DATA SUPPLIED »
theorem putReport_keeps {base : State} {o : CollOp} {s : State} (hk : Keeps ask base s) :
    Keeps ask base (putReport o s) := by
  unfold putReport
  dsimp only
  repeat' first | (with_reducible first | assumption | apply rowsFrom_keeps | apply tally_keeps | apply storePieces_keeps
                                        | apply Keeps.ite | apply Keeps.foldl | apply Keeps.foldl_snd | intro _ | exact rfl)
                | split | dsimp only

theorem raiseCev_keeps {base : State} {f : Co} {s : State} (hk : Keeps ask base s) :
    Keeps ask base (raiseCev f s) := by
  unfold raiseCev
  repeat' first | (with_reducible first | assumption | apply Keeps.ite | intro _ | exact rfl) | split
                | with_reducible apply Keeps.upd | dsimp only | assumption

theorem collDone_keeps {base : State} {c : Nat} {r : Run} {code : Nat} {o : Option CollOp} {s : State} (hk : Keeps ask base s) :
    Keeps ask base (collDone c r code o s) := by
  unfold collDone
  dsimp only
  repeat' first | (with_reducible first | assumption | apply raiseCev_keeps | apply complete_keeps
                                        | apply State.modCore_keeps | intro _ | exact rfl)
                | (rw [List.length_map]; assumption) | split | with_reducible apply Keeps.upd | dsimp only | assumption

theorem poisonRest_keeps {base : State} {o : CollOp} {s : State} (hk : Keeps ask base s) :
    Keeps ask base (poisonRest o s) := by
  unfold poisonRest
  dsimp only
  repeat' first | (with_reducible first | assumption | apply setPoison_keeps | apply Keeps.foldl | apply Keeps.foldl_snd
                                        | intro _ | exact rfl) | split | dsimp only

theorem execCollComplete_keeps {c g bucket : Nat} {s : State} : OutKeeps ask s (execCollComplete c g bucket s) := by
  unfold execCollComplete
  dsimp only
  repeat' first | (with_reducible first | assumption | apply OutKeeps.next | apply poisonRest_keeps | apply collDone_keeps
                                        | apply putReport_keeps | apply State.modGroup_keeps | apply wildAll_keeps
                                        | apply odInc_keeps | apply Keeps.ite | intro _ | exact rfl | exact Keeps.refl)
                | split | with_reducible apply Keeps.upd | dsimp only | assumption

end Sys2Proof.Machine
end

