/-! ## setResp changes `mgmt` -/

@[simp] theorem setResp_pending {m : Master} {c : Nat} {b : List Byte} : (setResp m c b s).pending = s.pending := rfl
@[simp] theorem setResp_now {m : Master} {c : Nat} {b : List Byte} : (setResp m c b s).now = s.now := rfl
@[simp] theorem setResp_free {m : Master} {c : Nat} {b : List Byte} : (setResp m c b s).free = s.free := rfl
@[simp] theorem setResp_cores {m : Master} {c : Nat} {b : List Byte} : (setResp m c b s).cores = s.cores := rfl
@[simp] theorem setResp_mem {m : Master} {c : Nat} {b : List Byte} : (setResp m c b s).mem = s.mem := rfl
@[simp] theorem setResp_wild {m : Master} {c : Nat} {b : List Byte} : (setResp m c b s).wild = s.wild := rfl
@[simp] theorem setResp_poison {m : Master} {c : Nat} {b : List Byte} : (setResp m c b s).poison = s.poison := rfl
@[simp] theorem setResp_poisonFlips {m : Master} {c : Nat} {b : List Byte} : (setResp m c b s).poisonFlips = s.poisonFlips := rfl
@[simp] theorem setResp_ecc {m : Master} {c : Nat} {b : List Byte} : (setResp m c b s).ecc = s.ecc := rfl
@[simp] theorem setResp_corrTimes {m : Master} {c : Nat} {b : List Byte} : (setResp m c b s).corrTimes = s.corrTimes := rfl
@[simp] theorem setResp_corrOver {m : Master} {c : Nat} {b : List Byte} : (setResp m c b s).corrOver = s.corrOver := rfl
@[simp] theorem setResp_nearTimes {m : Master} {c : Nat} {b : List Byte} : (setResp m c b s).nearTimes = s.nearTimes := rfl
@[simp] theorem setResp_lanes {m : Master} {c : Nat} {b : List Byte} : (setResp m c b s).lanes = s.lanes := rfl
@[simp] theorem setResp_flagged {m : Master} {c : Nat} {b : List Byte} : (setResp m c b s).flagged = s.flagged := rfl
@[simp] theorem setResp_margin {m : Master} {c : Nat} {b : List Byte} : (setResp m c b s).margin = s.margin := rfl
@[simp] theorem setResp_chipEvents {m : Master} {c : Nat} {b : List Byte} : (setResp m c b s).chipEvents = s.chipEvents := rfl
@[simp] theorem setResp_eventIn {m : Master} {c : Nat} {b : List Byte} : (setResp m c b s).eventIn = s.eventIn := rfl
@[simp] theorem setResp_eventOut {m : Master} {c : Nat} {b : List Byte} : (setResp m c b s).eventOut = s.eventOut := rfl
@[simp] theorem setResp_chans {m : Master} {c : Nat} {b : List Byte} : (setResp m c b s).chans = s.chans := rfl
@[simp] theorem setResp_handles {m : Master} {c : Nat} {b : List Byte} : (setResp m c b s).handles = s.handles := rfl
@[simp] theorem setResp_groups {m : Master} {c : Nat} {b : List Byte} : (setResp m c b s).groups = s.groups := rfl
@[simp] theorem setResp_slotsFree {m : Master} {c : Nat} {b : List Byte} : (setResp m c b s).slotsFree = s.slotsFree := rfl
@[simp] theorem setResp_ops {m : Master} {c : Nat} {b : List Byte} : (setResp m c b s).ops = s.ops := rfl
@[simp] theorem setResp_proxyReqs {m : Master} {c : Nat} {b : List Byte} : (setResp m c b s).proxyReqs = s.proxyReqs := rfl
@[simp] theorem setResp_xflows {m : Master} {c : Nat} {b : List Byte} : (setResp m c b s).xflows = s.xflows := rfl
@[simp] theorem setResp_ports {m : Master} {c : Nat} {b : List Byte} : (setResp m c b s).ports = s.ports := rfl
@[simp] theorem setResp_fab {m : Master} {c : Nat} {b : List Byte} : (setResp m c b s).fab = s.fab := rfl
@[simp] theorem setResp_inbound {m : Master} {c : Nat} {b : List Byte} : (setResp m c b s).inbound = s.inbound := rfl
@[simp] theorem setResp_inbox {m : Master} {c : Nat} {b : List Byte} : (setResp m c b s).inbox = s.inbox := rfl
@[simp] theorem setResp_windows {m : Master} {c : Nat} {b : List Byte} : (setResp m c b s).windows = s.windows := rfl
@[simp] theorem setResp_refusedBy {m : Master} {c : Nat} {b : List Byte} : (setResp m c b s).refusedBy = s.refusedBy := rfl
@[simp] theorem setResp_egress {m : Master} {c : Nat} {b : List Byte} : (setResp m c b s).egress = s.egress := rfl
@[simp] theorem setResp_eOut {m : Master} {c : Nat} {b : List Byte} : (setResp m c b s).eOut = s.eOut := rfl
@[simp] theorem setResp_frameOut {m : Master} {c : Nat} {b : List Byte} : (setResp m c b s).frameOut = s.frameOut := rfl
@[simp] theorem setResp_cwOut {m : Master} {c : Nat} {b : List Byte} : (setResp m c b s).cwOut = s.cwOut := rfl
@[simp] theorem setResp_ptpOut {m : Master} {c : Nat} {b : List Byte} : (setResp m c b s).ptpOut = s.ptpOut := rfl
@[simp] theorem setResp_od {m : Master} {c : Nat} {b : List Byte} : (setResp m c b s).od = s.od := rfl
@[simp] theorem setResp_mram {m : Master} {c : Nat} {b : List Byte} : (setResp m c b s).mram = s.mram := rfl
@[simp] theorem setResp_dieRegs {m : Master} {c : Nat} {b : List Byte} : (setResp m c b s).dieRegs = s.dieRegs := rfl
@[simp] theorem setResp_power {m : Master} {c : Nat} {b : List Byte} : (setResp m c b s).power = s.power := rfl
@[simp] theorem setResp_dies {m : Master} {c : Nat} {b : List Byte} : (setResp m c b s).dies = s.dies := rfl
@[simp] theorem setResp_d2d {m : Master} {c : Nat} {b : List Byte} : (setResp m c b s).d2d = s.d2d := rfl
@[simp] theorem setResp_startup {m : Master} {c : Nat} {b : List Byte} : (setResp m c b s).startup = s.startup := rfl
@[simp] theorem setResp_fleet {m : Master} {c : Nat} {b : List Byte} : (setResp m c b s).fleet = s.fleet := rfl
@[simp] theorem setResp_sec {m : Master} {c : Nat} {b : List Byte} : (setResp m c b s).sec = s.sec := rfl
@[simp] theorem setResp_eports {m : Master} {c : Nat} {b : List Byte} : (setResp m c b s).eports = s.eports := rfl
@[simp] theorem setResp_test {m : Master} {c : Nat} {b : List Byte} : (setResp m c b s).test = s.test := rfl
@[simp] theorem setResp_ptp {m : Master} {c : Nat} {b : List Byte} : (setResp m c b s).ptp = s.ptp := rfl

* * *

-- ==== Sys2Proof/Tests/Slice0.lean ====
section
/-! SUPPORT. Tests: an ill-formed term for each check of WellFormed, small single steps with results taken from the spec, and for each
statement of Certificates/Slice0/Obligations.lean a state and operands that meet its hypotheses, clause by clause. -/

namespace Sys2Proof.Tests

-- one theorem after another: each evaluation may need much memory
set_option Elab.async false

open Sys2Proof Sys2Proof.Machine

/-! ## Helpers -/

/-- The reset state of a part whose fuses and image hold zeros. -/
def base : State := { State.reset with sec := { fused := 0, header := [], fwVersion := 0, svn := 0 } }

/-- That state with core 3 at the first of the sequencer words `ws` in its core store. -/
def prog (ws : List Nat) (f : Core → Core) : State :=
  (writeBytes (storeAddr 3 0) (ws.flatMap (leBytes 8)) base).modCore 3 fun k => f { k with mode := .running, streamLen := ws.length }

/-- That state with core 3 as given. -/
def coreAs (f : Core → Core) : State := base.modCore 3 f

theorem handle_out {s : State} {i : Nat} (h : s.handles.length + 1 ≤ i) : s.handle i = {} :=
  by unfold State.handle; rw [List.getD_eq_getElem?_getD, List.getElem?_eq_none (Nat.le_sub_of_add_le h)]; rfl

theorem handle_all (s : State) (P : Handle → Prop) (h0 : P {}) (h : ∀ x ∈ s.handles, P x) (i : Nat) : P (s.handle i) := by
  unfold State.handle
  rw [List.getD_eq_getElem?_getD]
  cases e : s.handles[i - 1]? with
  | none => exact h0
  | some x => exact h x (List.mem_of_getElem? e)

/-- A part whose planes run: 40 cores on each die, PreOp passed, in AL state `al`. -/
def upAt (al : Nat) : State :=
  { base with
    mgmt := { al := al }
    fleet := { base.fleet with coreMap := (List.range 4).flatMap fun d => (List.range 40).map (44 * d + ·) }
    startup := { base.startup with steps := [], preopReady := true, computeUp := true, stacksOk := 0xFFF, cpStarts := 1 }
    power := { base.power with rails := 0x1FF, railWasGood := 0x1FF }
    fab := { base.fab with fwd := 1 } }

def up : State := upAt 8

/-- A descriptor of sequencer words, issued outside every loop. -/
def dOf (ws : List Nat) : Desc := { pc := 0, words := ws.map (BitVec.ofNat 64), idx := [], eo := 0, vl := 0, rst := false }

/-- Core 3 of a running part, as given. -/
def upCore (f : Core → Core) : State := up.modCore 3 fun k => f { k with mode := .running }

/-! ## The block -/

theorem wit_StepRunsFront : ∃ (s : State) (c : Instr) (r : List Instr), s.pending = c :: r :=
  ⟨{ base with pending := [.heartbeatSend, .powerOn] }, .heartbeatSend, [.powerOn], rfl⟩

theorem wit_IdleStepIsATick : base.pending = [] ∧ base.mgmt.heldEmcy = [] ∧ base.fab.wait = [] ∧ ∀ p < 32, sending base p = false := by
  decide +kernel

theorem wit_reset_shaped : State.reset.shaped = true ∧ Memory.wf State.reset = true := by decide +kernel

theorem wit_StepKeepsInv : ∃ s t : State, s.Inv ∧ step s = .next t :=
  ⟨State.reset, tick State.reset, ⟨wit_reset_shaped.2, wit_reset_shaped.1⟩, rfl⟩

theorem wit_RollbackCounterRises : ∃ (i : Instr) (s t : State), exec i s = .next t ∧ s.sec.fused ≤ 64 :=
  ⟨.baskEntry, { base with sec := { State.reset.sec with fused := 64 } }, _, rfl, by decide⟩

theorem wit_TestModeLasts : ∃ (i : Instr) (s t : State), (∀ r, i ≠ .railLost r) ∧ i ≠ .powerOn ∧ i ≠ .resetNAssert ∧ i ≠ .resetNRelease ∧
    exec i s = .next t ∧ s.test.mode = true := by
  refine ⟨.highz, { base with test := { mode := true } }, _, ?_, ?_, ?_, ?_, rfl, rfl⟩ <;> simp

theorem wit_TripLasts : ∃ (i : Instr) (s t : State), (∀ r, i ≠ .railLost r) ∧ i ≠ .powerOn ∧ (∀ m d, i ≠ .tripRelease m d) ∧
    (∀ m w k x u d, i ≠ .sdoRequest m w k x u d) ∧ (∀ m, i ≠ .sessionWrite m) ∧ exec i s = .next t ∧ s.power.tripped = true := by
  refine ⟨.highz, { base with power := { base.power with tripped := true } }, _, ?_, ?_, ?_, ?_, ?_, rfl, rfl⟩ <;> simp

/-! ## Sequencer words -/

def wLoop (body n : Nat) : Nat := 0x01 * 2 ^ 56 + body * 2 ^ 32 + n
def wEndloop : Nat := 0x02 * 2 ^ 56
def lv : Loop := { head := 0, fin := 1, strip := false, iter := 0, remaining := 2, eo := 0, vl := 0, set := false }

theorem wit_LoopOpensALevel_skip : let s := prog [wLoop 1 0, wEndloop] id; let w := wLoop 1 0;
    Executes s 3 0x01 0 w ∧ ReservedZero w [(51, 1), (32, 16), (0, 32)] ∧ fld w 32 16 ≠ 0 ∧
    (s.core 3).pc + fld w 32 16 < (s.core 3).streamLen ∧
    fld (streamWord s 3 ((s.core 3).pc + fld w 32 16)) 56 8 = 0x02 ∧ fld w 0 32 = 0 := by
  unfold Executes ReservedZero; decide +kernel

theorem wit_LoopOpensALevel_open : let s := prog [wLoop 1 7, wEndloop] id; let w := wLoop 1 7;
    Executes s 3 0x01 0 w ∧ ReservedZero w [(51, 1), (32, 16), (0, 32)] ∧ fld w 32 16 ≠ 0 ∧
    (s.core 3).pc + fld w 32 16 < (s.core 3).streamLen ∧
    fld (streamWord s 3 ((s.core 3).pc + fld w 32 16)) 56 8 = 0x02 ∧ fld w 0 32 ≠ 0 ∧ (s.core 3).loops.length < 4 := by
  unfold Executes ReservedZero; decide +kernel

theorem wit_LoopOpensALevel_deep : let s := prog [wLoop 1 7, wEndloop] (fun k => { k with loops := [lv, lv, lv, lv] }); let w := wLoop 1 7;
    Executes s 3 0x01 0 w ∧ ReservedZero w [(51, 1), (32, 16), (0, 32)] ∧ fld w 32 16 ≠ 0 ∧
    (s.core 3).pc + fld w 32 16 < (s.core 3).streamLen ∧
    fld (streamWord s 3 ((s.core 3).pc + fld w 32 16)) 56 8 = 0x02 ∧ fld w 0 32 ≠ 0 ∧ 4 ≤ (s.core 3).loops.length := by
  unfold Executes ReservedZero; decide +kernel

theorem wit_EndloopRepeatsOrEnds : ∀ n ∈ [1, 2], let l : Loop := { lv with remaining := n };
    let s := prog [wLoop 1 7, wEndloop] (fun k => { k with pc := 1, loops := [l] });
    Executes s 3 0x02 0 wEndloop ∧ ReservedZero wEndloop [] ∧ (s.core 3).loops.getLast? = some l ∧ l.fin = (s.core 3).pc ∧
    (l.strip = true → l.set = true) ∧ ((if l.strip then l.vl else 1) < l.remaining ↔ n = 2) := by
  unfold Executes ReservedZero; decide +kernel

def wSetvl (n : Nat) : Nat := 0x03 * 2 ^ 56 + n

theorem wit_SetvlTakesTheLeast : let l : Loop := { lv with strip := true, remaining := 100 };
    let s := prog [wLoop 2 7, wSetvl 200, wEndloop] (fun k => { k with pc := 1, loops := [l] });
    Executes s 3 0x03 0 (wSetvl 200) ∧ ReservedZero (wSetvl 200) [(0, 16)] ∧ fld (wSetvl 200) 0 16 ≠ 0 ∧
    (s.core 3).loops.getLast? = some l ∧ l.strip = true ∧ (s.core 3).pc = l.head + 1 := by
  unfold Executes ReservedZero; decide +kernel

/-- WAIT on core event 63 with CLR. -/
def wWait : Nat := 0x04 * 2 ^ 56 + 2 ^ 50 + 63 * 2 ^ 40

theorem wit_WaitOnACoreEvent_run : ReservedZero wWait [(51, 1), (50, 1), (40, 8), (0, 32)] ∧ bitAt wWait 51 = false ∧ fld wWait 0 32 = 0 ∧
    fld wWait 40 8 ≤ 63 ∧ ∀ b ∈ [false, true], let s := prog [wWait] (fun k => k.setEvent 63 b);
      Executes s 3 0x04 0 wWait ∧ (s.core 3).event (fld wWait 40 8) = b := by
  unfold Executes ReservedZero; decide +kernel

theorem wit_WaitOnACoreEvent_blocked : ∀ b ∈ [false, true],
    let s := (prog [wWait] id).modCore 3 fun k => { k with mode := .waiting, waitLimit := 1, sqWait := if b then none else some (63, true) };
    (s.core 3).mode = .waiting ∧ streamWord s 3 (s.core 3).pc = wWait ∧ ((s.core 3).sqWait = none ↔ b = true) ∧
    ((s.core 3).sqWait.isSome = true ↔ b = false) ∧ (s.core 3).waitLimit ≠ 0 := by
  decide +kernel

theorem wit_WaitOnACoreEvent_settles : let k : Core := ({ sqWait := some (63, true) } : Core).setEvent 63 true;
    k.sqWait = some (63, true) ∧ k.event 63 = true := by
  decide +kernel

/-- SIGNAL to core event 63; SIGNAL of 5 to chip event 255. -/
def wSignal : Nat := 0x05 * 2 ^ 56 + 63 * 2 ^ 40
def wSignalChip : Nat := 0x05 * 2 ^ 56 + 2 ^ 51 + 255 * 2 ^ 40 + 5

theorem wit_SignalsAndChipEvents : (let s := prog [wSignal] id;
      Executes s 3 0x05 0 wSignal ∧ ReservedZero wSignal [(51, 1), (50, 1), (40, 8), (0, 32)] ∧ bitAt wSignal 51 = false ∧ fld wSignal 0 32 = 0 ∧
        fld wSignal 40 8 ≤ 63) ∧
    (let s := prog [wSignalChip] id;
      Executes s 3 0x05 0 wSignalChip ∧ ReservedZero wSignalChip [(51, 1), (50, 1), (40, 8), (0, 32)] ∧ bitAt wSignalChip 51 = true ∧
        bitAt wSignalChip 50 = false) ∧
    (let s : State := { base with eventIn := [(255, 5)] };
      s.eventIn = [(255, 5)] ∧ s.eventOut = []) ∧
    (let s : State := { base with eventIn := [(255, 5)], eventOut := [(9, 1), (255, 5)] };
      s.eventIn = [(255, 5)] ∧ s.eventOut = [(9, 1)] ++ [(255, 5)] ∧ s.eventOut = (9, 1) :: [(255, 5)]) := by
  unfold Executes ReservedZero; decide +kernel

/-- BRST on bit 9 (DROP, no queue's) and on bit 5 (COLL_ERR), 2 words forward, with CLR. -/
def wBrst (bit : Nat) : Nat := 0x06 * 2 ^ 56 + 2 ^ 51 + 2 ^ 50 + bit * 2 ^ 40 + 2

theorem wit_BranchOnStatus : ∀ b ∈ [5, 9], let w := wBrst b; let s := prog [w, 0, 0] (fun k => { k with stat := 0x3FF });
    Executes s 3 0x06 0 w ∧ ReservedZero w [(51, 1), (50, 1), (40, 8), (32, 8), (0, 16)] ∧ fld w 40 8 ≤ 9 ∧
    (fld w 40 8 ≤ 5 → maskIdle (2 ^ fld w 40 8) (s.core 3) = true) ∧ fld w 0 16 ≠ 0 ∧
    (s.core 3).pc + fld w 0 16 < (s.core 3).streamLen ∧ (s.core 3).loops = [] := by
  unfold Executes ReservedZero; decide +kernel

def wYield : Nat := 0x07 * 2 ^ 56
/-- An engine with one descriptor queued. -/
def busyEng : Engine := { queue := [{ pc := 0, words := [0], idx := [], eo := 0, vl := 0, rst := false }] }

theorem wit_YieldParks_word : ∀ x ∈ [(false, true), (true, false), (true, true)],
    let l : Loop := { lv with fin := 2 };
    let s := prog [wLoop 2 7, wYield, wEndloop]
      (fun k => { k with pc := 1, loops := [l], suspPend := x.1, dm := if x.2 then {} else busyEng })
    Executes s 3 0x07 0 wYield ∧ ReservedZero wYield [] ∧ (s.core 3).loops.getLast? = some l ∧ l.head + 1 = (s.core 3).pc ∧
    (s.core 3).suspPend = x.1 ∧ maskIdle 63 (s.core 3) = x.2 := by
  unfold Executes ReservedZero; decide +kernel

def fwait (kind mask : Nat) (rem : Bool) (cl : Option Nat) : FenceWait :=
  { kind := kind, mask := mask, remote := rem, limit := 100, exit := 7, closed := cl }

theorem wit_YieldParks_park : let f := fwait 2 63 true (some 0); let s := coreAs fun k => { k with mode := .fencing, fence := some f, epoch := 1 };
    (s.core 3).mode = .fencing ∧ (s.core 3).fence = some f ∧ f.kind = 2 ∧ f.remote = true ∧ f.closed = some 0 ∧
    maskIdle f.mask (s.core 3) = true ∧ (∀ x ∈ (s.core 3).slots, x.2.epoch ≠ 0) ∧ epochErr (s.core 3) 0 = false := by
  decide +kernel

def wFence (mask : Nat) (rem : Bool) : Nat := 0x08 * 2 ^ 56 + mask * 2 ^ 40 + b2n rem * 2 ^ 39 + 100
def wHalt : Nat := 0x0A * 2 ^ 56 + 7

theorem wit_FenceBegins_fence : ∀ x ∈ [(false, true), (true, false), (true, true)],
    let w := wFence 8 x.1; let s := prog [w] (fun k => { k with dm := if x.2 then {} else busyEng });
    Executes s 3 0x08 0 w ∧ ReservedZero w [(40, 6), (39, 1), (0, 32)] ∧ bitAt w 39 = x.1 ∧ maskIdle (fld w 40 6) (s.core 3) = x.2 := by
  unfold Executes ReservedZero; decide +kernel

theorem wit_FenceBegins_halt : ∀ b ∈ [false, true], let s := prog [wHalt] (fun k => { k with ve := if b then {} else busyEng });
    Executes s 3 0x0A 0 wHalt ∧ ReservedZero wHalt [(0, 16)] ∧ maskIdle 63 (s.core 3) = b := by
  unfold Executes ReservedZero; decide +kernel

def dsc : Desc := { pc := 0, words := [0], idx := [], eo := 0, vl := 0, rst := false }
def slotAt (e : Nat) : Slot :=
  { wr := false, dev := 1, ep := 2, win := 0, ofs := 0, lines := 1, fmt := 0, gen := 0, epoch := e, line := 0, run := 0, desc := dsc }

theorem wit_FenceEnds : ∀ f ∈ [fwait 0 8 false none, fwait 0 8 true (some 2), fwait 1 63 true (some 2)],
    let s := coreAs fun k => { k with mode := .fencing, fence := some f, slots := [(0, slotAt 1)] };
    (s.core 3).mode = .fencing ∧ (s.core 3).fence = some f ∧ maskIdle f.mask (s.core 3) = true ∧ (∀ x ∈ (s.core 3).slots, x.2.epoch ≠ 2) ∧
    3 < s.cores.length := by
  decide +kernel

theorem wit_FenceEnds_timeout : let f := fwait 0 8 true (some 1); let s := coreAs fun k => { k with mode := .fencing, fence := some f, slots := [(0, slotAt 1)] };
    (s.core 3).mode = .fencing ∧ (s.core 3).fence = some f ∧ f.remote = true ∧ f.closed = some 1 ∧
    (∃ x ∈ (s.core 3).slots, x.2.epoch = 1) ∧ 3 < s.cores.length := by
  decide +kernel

EXERCISE BRIEF »
Which lines of the records above contain the word "refine"? Report each one in full.

WRITTEN REPLY »
  refine ⟨.highz, { base with test := { mode := true } }, _, ?_, ?_, ?_, ?_, rfl, rfl⟩ <;> simp
  refine ⟨.highz, { base with power := { base.power with tripped := true } }, _, ?_, ?_, ?_, ?_, ?_, rfl, rfl⟩ <;> simp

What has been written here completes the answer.